Understanding memory usage of a kernel

Hi

I am trying to understand the measurement of memory usage in Numba.

I am allocating here an array with 10^9 float 32 numbers, which I expect to allocate 4gb of memory.

However, when trying to measure the allocation, i get an apparenty much smaller allocation.

MemoryInfo(free=6140526592, total=6241124352)

Here is the code I use:

from numba import cuda
import numpy as np

@cuda.jit
def cuda_run(arr):
	thread = cuda.grid(1)
	arr[thread] = 1.0

tot_calc = 10**9
arr = np.zeros(tot_calc, dtype = 'float32')
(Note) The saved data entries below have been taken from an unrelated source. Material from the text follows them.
-- ==== Sys2Proof/Machine/Bus.lean ====
section
/-! DEFINITION. The host bus (20_memory.md): where an address leads, which bus error an access gets (60_exceptions.md R198), and what a
read returns and a write does. -/

namespace Sys2Proof.Machine

/-- The seven registers of 10_state.md R22. -/
inductive Register where
  | id
  | param
  | maxdim
  | geometry
  | ctrl
  | status
  | cmd
  deriving DecidableEq, Repr

/-- What an address leads to: a register, or a byte offset of a plane or frame window (R62). -/
inductive Target where
  | register (r : Register)
  | plane (p : PlaneIdx) (o : Nat)
  | frame (f : FrameIdx) (o : Nat)
  deriving DecidableEq, Repr

/-- The register at a byte offset of the register region; none for the reserved offsets (10_state.md R22, R26). The offset names the
register whose word holds it (log entry 8). -/
def registerAt (o : Nat) : Option Register :=
  match o / 4 with
  | 0 => some .id
  | 1 => some .param
  | 2 => some .maxdim
  | 4 => some .geometry
  | 5 => some .ctrl
  | 6 => some .status
  | 7 => some .cmd
  | _ => none

/-- The address map (20_memory.md R62), with the storage limits of R67; none is unmapped. -/
def locate (c : Config) (a : Nat) : Option Target :=
  if a < 0x1000 then (registerAt a).map .register
  else if inPlanes a then
    let o := (a - planesBase) % 0x00100000
    if o < c.maxHeight * c.stride then some (.plane (Fin.ofNat 4 ((a - planesBase) / 0x00100000)) o) else none
  else if framesBase ≤ a ∧ a < framesBase + 2 * 0x04000000 then
    let o := (a - framesBase) % 0x04000000
    if o < 4 * c.maxPixels then some (.frame (Fin.ofNat 2 ((a - framesBase) / 0x04000000)) o) else none
  else none

/-- The size of an access in bytes (R63, R64). -/
def AccessWidth.bytes : AccessWidth → Nat
  | .w8 => 1
  | .w16 => 2
  | .w32 => 4

/-- The byte address of an access. -/
def Access.address : Access → Nat
  | .read _ a => a.toNat
  | .write _ a _ => a.toNat

/-- The width of an access. -/
def Access.accessWidth : Access → AccessWidth
  | .read w _ => w
  | .write w _ _ => w

/-- Is the access refused while BUSY = 1 when it leads here: a write to GEOMETRY or CMD, or any window access (R68)? -/
def refusedWhileBusy : Access → Target → Bool
  | .write _ _ _, .register .geometry => true
  | .write _ _ _, .register .cmd => true
  | _, .register _ => false
  | _, .plane _ _ => true
  | _, .frame _ _ => true

/-- The bus error of an access that leads to a register: `Width` unless it is 32 bits wide and 4-aligned (R63), or to a window:
`Misaligned` unless naturally aligned (R64); then `Busy` (R68). -/
def targetError (s : State) (acc : Access) (t : Target) : Option BusErrorKind :=
  let shape : Option BusErrorKind :=
    match t with
    | .register _ => if acc.accessWidth = .w32 ∧ acc.address % 4 = 0 then none else some .width
    | .plane _ _ => if acc.address % acc.accessWidth.bytes = 0 then none else some .misaligned
    | .frame _ _ => if acc.address % acc.accessWidth.bytes = 0 then none else some .misaligned
  match shape with
  | some k => some k
  | none => if s.busy && refusedWhileBusy acc t then some .busy else none

/-- The bus error of an access, the first that applies in the order Unmapped, Width, Misaligned, Busy (60_exceptions.md R198). -/
def busError (s : State) (acc : Access) : Option BusErrorKind :=
  match locate s.cfg acc.address with
  | none => some .unmapped
  | some t => targetError s acc t

/-- The number whose bytes are given lowest first (20_memory.md R61). -/
def littleEndian : List Byte → Nat
  | [] => 0
  | b :: bs => b.toNat + 256 * littleEndian bs

/-- The first `n` bytes of a data word, lowest first (R61). -/
def dataBytes (v : Word) (n : Nat) : List Byte := (List.range n).map fun k => v.extractLsb' (8 * k) 8

/-- The value of a register (10_state.md R22 to R33); CMD reads 0 (R25). -/
def readRegister (s : State) : Register → Word
  | .id => idWord
  | .param => paramWord s.cfg
  | .maxdim => maxdimWord s.cfg
  | .geometry => geometryWord s
  | .ctrl => ctrlWord s
  | .status => statusWord s
  | .cmd => 0

/-- A write to GEOMETRY: both fields are stored and every plane is cleared, as one effect (10_state.md R31). -/
def writeGeometry (v : Word) (s : State) : State :=
  { s with width := v.extractLsb' 0 16, height := v.extractLsb' 16 16, mem := clearPlanes s.mem }

/-- A write to CTRL: bits 0 and 1 are stored (10_state.md R32). -/
def writeCtrl (v : Word) (s : State) : State := { s with ieDone := v.getLsbD 0, ieErr := v.getLsbD 1 }

/-- A write to a register; ID, PARAM and MAXDIM ignore it (10_state.md R23, R24). -/
def writeRegister (v : Word) (s : State) : Register → State
  | .id => s
  | .param => s
  | .maxdim => s
  | .geometry => writeGeometry v s
  | .ctrl => writeCtrl v s
  | .status => writeStatus v s
  | .cmd => issue v s

/-- The byte a host reads at offset `o` of plane window `p`: value[j] = Pg(p, 8*b + j, y) (20_memory.md R65). -/
def planeWindowByte (s : State) (p : PlaneIdx) (o : Nat) : Byte :=
  packBits fun j => guarded s p ((8 * (o % s.cfg.stride) + j : Nat) : Int) ((o / s.cfg.stride : Nat) : Int)

/-- What the bytes at offset `o` on become when a host writes `vs` there: bits outside the active region are dropped (R65, R69). -/
def planeWindowWrite (s : State) (p : PlaneIdx) (o : Nat) (vs : List Byte) : List Byte :=
  vs.zipIdx.map fun vk =>
    let b := (o + vk.2) % s.cfg.stride
    maskedByte s p ((o + vk.2) / s.cfg.stride) b fun x => vk.1.getLsbD (x - 8 * b)

/-- The bytes a host reads at offset `o` of frame window `f`, or the offset of the first that holds no value (R66). -/
def frameWindowBytes (s : State) (f : FrameIdx) (o : Nat) : Nat → Except Nat (List Byte)
  | 0 => .ok []
  | n + 1 =>
    match readByte s.mem (frameBase f + o) with
    | none => .error o
    | some v =>
      match frameWindowBytes s f (o + 1) n with
      | .ok vs => .ok (v :: vs)
      | .error e => .error e

/-- What a read that gets an OK response returns; a read of a frame byte that holds no value faults (R66). -/
def readTarget (s : State) (n : Nat) : Target → Except Fault Word
  | .register r => .ok (readRegister s r)
  | .plane p o => .ok (BitVec.ofNat 32 (littleEndian ((List.range n).map fun k => planeWindowByte s p (o + k))))
  | .frame f o =>
    match frameWindowBytes s f o n with
    | .ok vs => .ok (BitVec.ofNat 32 (littleEndian vs))
    | .error e => .error (.uninitRead f (e / 4) (channelAt (e % 4)))

/-- What a write that gets an OK response does. -/
def writeTarget (s : State) (n : Nat) (v : Word) : Target → State
  | .register r => writeRegister v s r
  | .plane p o => { s with mem := writeBytes s.mem (planeBase p + o) (planeWindowWrite s p o (dataBytes v n)) }
  | .frame f o => { s with mem := writeBytes s.mem (frameBase f + o) (dataBytes v n) }

/-- An access that gets an OK response, at the target its address leads to. No read changes the block (R70); the answer is recorded
in `response`. -/
def accessTarget (s : State) (acc : Access) (t : Target) : Host.Outcome State Fault Refusal :=
  match acc with
  | .read w _ =>
    match readTarget s w.bytes t with
    | .ok v => .next { s with response := .data v }
    | .error f => .fault f
  | .write w _ v => .next { writeTarget s w.bytes v t with response := .ok }

/-- One host access: a bus error is a model fault (60_exceptions.md R198, R202), else the access is performed. -/
def hostAccess (acc : Access) (s : State) : Host.Outcome State Fault Refusal :=
  match locate s.cfg acc.address with
  | none => .fault (.busError .unmapped)
  | some t =>
    match targetError s acc t with
    | some k => .fault (.busError k)
    | none => accessTarget s acc t

end Sys2Proof.Machine
end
print(cuda.select_device(0))

threadsperblock = 128
blockspergrid = math.ceil(tot_calc / threadsperblock)
start = time.time()
cuda_run[blockspergrid, threadsperblock](arr)
end = time.time()

print(cuda.current_context().get_memory_info())

del cuda_run
print(cuda.current_context().get_memory_info())

cuda.current_context().reset()
print(cuda.current_context().get_memory_info())

cuda.driver.driver.reset()
print(cuda.current_context().get_memory_info())

Is this the expected behavior? Is my memory calculation wrong? Or the way I calculate it?

Thanks and any help is appreciated!

Ok, I think I managed to understand this myself. Apparently Numba in the background does all the necessary cleanup of memory, so the numbers before do not actually reflect proper memory allocation. To get an accurate measure, explicitly transferring the arrays to the device using the .to_device methods delivered the numbers I was expecting.

Still, any confirmation here would be very appreciated! Thanks!

Your explanation sounds correct - thanks for following up with the answer!